* Task item
Nothing but a number is needed: the count of lines below that include "slen".

* Stored data
-- ==== Sys2Proof/Machine/Control.lean ====
section
/-! DEFINITION. The control commands: NOP, and the outcome of a word that encodes no command (44_control.md). -/

namespace Sys2Proof.Machine

/-- NOP: complete with no effect other than DONE (R220). -/
def execNop (s : State) : Result := finish s (.ok s)

/-- A word that encodes no command completes with E_ILLEGAL and records the word (R103, R221). -/
def execIllegal (s : State) : Result := finish s (raise .illegal (ctx 0) s.cmdLatch (ctx 0))

end Sys2Proof.Machine
end

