-- ==== Sys2Proof/Laws/PerInstr.lean ====
section
/-! SUPPORT. What holds of every command as syntax, one lemma for each constructor: its word carries its opcode of the
opcode map in bits 31:28 (30_encoding.md R91, R102). -/

namespace Sys2Proof

/-- The opcode map (R102). -/
def opcodeMap : Instr → BitVec 4
  | .nop => 0x0#4
  | .load _ _ => 0x1#4
  | .compute _ _ _ => 0x2#4
  | .act _ _ => 0x3#4
  | .decomp => 0x4#4
  | .reasm => 0x5#4
  | .run _ => 0x6#4

/-- The word of a command carries the command's opcode. -/
def Laws.Opcode.Statement (i : Instr) : Prop := opcOf (encode i) = opcodeMap i

/-- Fields below bit 28 leave the opcode as it is. -/
theorem opcOf_commandWord {opc fields : Nat} (h : fields < 2 ^ 28) :
    opcOf (commandWord opc fields) = BitVec.ofNat 4 opc := by
  rw [← BitVec.toNat_inj, opcOf_toNat, commandWord_toNat h, BitVec.toNat_ofNat]
  omega

theorem Laws.Opcode.nop : Laws.Opcode.Statement .nop := opcOf_commandWord (by decide)

theorem Laws.Opcode.load (rows cols : Nat) : Laws.Opcode.Statement (.load rows cols) :=
  opcOf_commandWord (by simp only [fieldAt]; omega)

theorem Laws.Opcode.compute (len islot oslot : Nat) : Laws.Opcode.Statement (.compute len islot oslot) :=
  opcOf_commandWord (by simp only [fieldAt]; omega)

theorem Laws.Opcode.act (var oslot : Nat) : Laws.Opcode.Statement (.act var oslot) :=
  opcOf_commandWord (by simp only [fieldAt]; omega)

theorem Laws.Opcode.decomp : Laws.Opcode.Statement .decomp := opcOf_commandWord (by decide)

theorem Laws.Opcode.reasm : Laws.Opcode.Statement .reasm := opcOf_commandWord (by decide)

theorem Laws.Opcode.run (mode : RunMode) : Laws.Opcode.Statement (.run mode) :=
  opcOf_commandWord (by simp only [fieldAt]; omega)

end Sys2Proof
end

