/-! ## No access is held any more (R68). -/

@[simp] theorem releaseHeld_params (s : State) : (releaseHeld s).params = s.params := rfl
@[simp] theorem releaseHeld_busy (s : State) : (releaseHeld s).busy = s.busy := rfl
@[simp] theorem releaseHeld_done (s : State) : (releaseHeld s).done = s.done := rfl
@[simp] theorem releaseHeld_err (s : State) : (releaseHeld s).err = s.err := rfl
@[simp] theorem releaseHeld_wvalid (s : State) : (releaseHeld s).wvalid = s.wvalid := rfl
@[simp] theorem releaseHeld_doneIe (s : State) : (releaseHeld s).doneIe = s.doneIe := rfl
@[simp] theorem releaseHeld_errIe (s : State) : (releaseHeld s).errIe = s.errIe := rfl
@[simp] theorem releaseHeld_errCode (s : State) : (releaseHeld s).errCode = s.errCode := rfl
@[simp] theorem releaseHeld_errOpc (s : State) : (releaseHeld s).errOpc = s.errOpc := rfl
@[simp] theorem releaseHeld_errIndex (s : State) : (releaseHeld s).errIndex = s.errIndex := rfl
@[simp] theorem releaseHeld_errValue (s : State) : (releaseHeld s).errValue = s.errValue := rfl
@[simp] theorem releaseHeld_errLimit (s : State) : (releaseHeld s).errLimit = s.errLimit := rfl
@[simp] theorem releaseHeld_codecIn (s : State) : (releaseHeld s).codecIn = s.codecIn := rfl
@[simp] theorem releaseHeld_codecNib (s : State) : (releaseHeld s).codecNib = s.codecNib := rfl
@[simp] theorem releaseHeld_codecOut (s : State) : (releaseHeld s).codecOut = s.codecOut := rfl
@[simp] theorem releaseHeld_evcount (s : State) : (releaseHeld s).evcount = s.evcount := rfl
@[simp] theorem releaseHeld_dur (s : State) : (releaseHeld s).dur = s.dur := rfl
@[simp] theorem releaseHeld_chunks (s : State) : (releaseHeld s).chunks = s.chunks := rfl
@[simp] theorem releaseHeld_images (s : State) : (releaseHeld s).images = s.images := rfl
@[simp] theorem releaseHeld_layers (s : State) : (releaseHeld s).layers = s.layers := rfl
@[simp] theorem releaseHeld_actv (s : State) : (releaseHeld s).actv = s.actv := rfl
@[simp] theorem releaseHeld_warr (s : State) : (releaseHeld s).warr = s.warr := rfl
@[simp] theorem releaseHeld_wnib (s : State) : (releaseHeld s).wnib = s.wnib := rfl
@[simp] theorem releaseHeld_acc (s : State) : (releaseHeld s).acc = s.acc := rfl
@[simp] theorem releaseHeld_mem (s : State) : (releaseHeld s).mem = s.mem := rfl
@[simp] theorem releaseHeld_free (s : State) : (releaseHeld s).free = s.free := rfl
@[simp] theorem releaseHeld_occ (s : State) : (releaseHeld s).occ = s.occ := rfl
@[simp] theorem releaseHeld_accept (s : State) : (releaseHeld s).accept = s.accept := rfl
@[simp] theorem releaseHeld_cmdLatch (s : State) : (releaseHeld s).cmdLatch = s.cmdLatch := rfl
@[simp] theorem releaseHeld_inputs (s : State) : (releaseHeld s).inputs = s.inputs := rfl
@[simp] theorem releaseHeld_held (s : State) : (releaseHeld s).held = none := rfl
@[simp] theorem releaseHeld_lastResponse (s : State) : (releaseHeld s).lastResponse = s.lastResponse := rfl

/-! ## An answer on the bus (R60). -/

@[simp] theorem respond_params (r : Response) (s : State) : (respond r s).params = s.params := rfl
@[simp] theorem respond_busy (r : Response) (s : State) : (respond r s).busy = s.busy := rfl
@[simp] theorem respond_done (r : Response) (s : State) : (respond r s).done = s.done := rfl
@[simp] theorem respond_err (r : Response) (s : State) : (respond r s).err = s.err := rfl
@[simp] theorem respond_wvalid (r : Response) (s : State) : (respond r s).wvalid = s.wvalid := rfl
@[simp] theorem respond_doneIe (r : Response) (s : State) : (respond r s).doneIe = s.doneIe := rfl
@[simp] theorem respond_errIe (r : Response) (s : State) : (respond r s).errIe = s.errIe := rfl
@[simp] theorem respond_errCode (r : Response) (s : State) : (respond r s).errCode = s.errCode := rfl
@[simp] theorem respond_errOpc (r : Response) (s : State) : (respond r s).errOpc = s.errOpc := rfl
@[simp] theorem respond_errIndex (r : Response) (s : State) : (respond r s).errIndex = s.errIndex := rfl
@[simp] theorem respond_errValue (r : Response) (s : State) : (respond r s).errValue = s.errValue := rfl
@[simp] theorem respond_errLimit (r : Response) (s : State) : (respond r s).errLimit = s.errLimit := rfl
@[simp] theorem respond_codecIn (r : Response) (s : State) : (respond r s).codecIn = s.codecIn := rfl
@[simp] theorem respond_codecNib (r : Response) (s : State) : (respond r s).codecNib = s.codecNib := rfl
@[simp] theorem respond_codecOut (r : Response) (s : State) : (respond r s).codecOut = s.codecOut := rfl
@[simp] theorem respond_evcount (r : Response) (s : State) : (respond r s).evcount = s.evcount := rfl
@[simp] theorem respond_dur (r : Response) (s : State) : (respond r s).dur = s.dur := rfl
@[simp] theorem respond_chunks (r : Response) (s : State) : (respond r s).chunks = s.chunks := rfl
@[simp] theorem respond_images (r : Response) (s : State) : (respond r s).images = s.images := rfl
@[simp] theorem respond_layers (r : Response) (s : State) : (respond r s).layers = s.layers := rfl
@[simp] theorem respond_actv (r : Response) (s : State) : (respond r s).actv = s.actv := rfl
@[simp] theorem respond_warr (r : Response) (s : State) : (respond r s).warr = s.warr := rfl
@[simp] theorem respond_wnib (r : Response) (s : State) : (respond r s).wnib = s.wnib := rfl
@[simp] theorem respond_acc (r : Response) (s : State) : (respond r s).acc = s.acc := rfl
@[simp] theorem respond_mem (r : Response) (s : State) : (respond r s).mem = s.mem := rfl
@[simp] theorem respond_free (r : Response) (s : State) : (respond r s).free = s.free := rfl
@[simp] theorem respond_occ (r : Response) (s : State) : (respond r s).occ = s.occ := rfl
@[simp] theorem respond_accept (r : Response) (s : State) : (respond r s).accept = s.accept := rfl
@[simp] theorem respond_cmdLatch (r : Response) (s : State) : (respond r s).cmdLatch = s.cmdLatch := rfl
@[simp] theorem respond_inputs (r : Response) (s : State) : (respond r s).inputs = s.inputs := rfl
@[simp] theorem respond_held (r : Response) (s : State) : (respond r s).held = s.held := rfl
@[simp] theorem respond_lastResponse (r : Response) (s : State) : (respond r s).lastResponse = some r := rfl
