/-! ## The inputs of a data run -/

theorem getElem?_flatten_of_length {α : Type} {m : Nat} {xss : List (List α)} (h : ∀ xs ∈ xss, xs.length = m) (i : Nat)
    {j : Nat} (hj : j < m) : xss.flatten[i * m + j]? = xss[i]?.bind fun xs => xs[j]? := by
  rw [← List.flatMap_id]
  exact getElem?_flatMap_of_length xss h i hj

theorem length_flatten_of_length {α : Type} {m : Nat} {xss : List (List α)} (h : ∀ xs ∈ xss, xs.length = m) :
    xss.flatten.length = xss.length * m := by
  rw [List.length_flatten, List.map_congr_left h, List.map_const', List.sum_replicate, smul_eq_mul]

/-- The input vectors of the slots, one after the other, are what a data run reads (R180). -/
theorem readInputs_of_holdsInput {s : State} {inp : List (List Operand)}
    (h : ∀ q (hq : q < inp.length), HoldsInput s q inp[q]) : readInputs s inp.length = .ok inp.flatten := by
  have hlen : ∀ xs ∈ inp, xs.length = s.params.rows := by
    intro xs hxs
    obtain ⟨q, hq, rfl⟩ := List.mem_iff_getElem.1 hxs
    exact (h q hq).1
  refine readOperands_of_holdsOperand (length_flatten_of_length hlen) fun n hn => ?_
  have hn' : n < inp.length * s.params.rows := by rwa [← length_flatten_of_length hlen]
  have hrows : 0 < s.params.rows := Nat.pos_of_lt_mul_left hn'
  have hq : n / s.params.rows < inp.length := Nat.div_lt_of_lt_mul (by rwa [Nat.mul_comm])
  have hr : n % s.params.rows < s.params.rows := Nat.mod_lt _ hrows
  have hsplit : n / s.params.rows * s.params.rows + n % s.params.rows = n := Nat.div_add_mod' ..
  obtain ⟨hslot, hcells⟩ := h _ hq
  have hcell := hcells _ (by rwa [hslot])
  have helem := getElem?_flatten_of_length hlen (n / s.params.rows) hr
  rw [hsplit, List.getElem?_eq_getElem hq, Option.bind_some, List.getElem?_eq_getElem hn,
    List.getElem?_eq_getElem (by rwa [hslot]), Option.some.injEq] at helem
  rw [hsplit] at hcell
  rw [helem]
  exact hcell

/-- The operands of slot q are its input vector. -/
theorem slotOperands_flatten {s : State} {inp : List (List Operand)} (hlen : ∀ xs ∈ inp, xs.length = s.params.rows)
    {q : Nat} (hq : q < inp.length) : slotOperands s inp.flatten q = inp[q] := by
  have hrow : inp[q].length = s.params.rows := hlen _ (List.getElem_mem hq)
  apply List.ext_getElem?
  intro r
  rw [slotOperands, List.getElem?_take]
  by_cases hr : r < s.params.rows
  · rw [if_pos hr, List.getElem?_drop, getElem?_flatten_of_length hlen q hr, List.getElem?_eq_getElem hq,
      Option.bind_some]
  · rw [if_neg hr, List.getElem?_eq_none (by omega)]

/-! ## The outputs of a data run -/

theorem activateLayer_of_nonneg (s : State) (l : Nat) {x : Dword} (h : 0 ≤ x.toInt) : activateLayer s l x = x := by
  rw [activateLayer]
  split
  · exact activate_of_nonneg _ h
  · rfl

theorem dword_ofNat_nonneg {n : Nat} (h : n < 2 ^ 47) : 0 ≤ (BitVec.ofNat 64 n).toInt := by
  rw [BitVec.toInt_eq_toNat_cond, BitVec.toNat_ofNat]
  split <;> omega

/-- A slot takes the exact sums of its input vector, which no activation changes (R153, R183). -/
theorem slotOutputs_getElem? {s : State} (hlegal : s.params.legal) (hcoherent : s.ArrayCoherent) {xs : List Operand}
    {q c : Nat} (hlen : (slotOperands s xs q).length ≤ s.params.rows) (hc : c < s.params.cols) :
    (slotOutputs s xs q)[c]? = some (BitVec.ofNat 64 (dot s c (slotOperands s xs q))) := by
  rw [slotOutputs, List.getElem?_map, outputs_mac_getElem? hlegal hcoherent hlen hc, Option.map_some,
    activateLayer_of_nonneg _ _ (dword_ofNat_nonneg (dot_lt hlegal c hlen))]

/-- Element c of OBUF slot q is element c of what the run makes of slot q. -/
theorem readDword_commitData (s : State) (xs : List Operand) {q c : Nat} (hq : q < runSlots s)
    (hc : c < s.params.cols) :
    Memory.readDword (commitData xs s).mem (obufAddr s.params q c) = (slotOutputs s xs q)[c]? := by
  have hlt : q * s.params.cols + c < (runOutputs s xs).length := by
    have hle : (q + 1) * s.params.cols ≤ runSlots s * s.params.cols := Nat.mul_le_mul_right _ hq
    rw [Nat.succ_mul] at hle
    rw [length_runOutputs]
    omega
  rw [commitData_mem, obufAddr, Memory.readDword_writeDwords _ _ _ hlt, runOutputs,
    getElem?_flatMap_range (length_slotOutputs s xs) hq hc]

theorem readByte_commitData_apart (s : State) (xs : List Operand) {a : Nat}
    (h : a < 0x04000000 ∨ 0x04000000 + 8 * (runSlots s * s.params.cols) ≤ a) :
    Memory.readByte (commitData xs s).mem a = Memory.readByte s.mem a := by
  rw [commitData_mem, Memory.readByte_writeDwords_apart]
  rwa [length_runOutputs]
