-- ==== Sys2Proof/Decode.lean ====
section
/-! DEFINITION. The command word: its fields, the opcode map, the decoder and the encoder (30_encoding.md R50 to R53). -/

namespace Sys2Proof

/-- Why a word spells no command. -/
inductive Reject where
  /-- The opcode is one of the reserved 0x0, 0xD, 0xE, 0xF (30_encoding.md R53). Safe: the block raises `IllegalCommand`. -/
  | reservedOpcode (op : Opcode)
  deriving DecidableEq, Repr

/-- `op = cmd[35:32]` (30_encoding.md R50). -/
def opOf (w : CmdWord) : Opcode := w.extractLsb' 32 4

/-- `arg = cmd[31:0]` (30_encoding.md R50). -/
def argOf (w : CmdWord) : Arg := w.extractLsb' 0 32

/-- The word with the given fields (30_encoding.md R50). -/
def cmdWord (op : Opcode) (arg : Arg) : CmdWord := op ++ arg

/-- The opcode numbers (30_encoding.md R52). -/
def Mnemonic.opcode : Mnemonic → Opcode
  | .new => 0x1
  | .add => 0x2
  | .decode => 0x3
  | .count => 0x4
  | .footprint => 0x5
  | .width => 0x6
  | .rdhdr => 0x7
  | .rdpkd => 0x8
  | .rdstg => 0x9
  | .hlen => 0xA
  | .plen => 0xB
  | .slen => 0xC

/-- The column `match` of the opcode map (30_encoding.md R52). -/
def Mnemonic.matchWord : Mnemonic → CmdWord
  | .new => 0x100000000
  | .add => 0x200000000
  | .decode => 0x300000000
  | .count => 0x400000000
  | .footprint => 0x500000000
  | .width => 0x600000000
  | .rdhdr => 0x700000000
  | .rdpkd => 0x800000000
  | .rdstg => 0x900000000
  | .hlen => 0xA00000000
  | .plen => 0xB00000000
  | .slen => 0xC00000000

/-- The column `mask` of the opcode map, the same in every row (30_encoding.md R52). -/
def opcodeMask : CmdWord := 0xF00000000

/-- The mnemonic an opcode spells, if it is not reserved (30_encoding.md R52, R53). -/
def mnemonicOf (op : Opcode) : Option Mnemonic :=
  match op.toNat with
  | 0x1 => some .new
  | 0x2 => some .add
  | 0x3 => some .decode
  | 0x4 => some .count
  | 0x5 => some .footprint
  | 0x6 => some .width
  | 0x7 => some .rdhdr
  | 0x8 => some .rdpkd
  | 0x9 => some .rdstg
  | 0xA => some .hlen
  | 0xB => some .plen
  | 0xC => some .slen
  | _ => none

/-- The command a mnemonic and an operand make: the operand whole, or ignored (30_encoding.md R51). -/
def Mnemonic.withArg (m : Mnemonic) (arg : Arg) : Instr :=
  match m with
  | .new => .new
  | .add => .add arg
  | .decode => .decode
  | .count => .count
  | .footprint => .footprint
  | .width => .width arg
  | .rdhdr => .rdhdr arg
  | .rdpkd => .rdpkd arg
  | .rdstg => .rdstg arg
  | .hlen => .hlen
  | .plen => .plen
  | .slen => .slen

/-- The command a word spells, or why it spells none. Total on all 2^36 words (30_encoding.md R53). -/
def decode (w : CmdWord) : Except Reject Instr :=
  match mnemonicOf (opOf w) with
  | some m => .ok (m.withArg (argOf w))
  | none => .error (.reservedOpcode (opOf w))

/-- The operand a command sends: 0 where it takes none (30_encoding.md R51, R65). -/
def Instr.arg : Instr → Arg
  | .new => 0
  | .add x => x
  | .decode => 0
  | .count => 0
  | .footprint => 0
  | .width x => x
  | .rdhdr a => a
  | .rdpkd a => a
  | .rdstg i => i
  | .hlen => 0
  | .plen => 0
  | .slen => 0

/-- The word of a command (30_encoding.md R50, R52). -/
def encode (i : Instr) : CmdWord := cmdWord i.mnemonic.opcode i.arg

/-- The word whose bits are those of `w`, the bits from `nbits` up being zero. -/
def tableWord (nbits w : Nat) : CmdWord := BitVec.ofNat 36 (w % 2 ^ nbits)

/-- The decoder's answer on an instruction of the opcode table, numbered as the table numbers its bits: a command is ONE
36-bit word, so the number is the word (log entry 13). -/
def decodeTableWord (nbits w : Nat) : Option Instr :=
  match decode (tableWord nbits w) with
  | .ok i => some i
  | .error _ => none

end Sys2Proof
end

* Answer to this task
5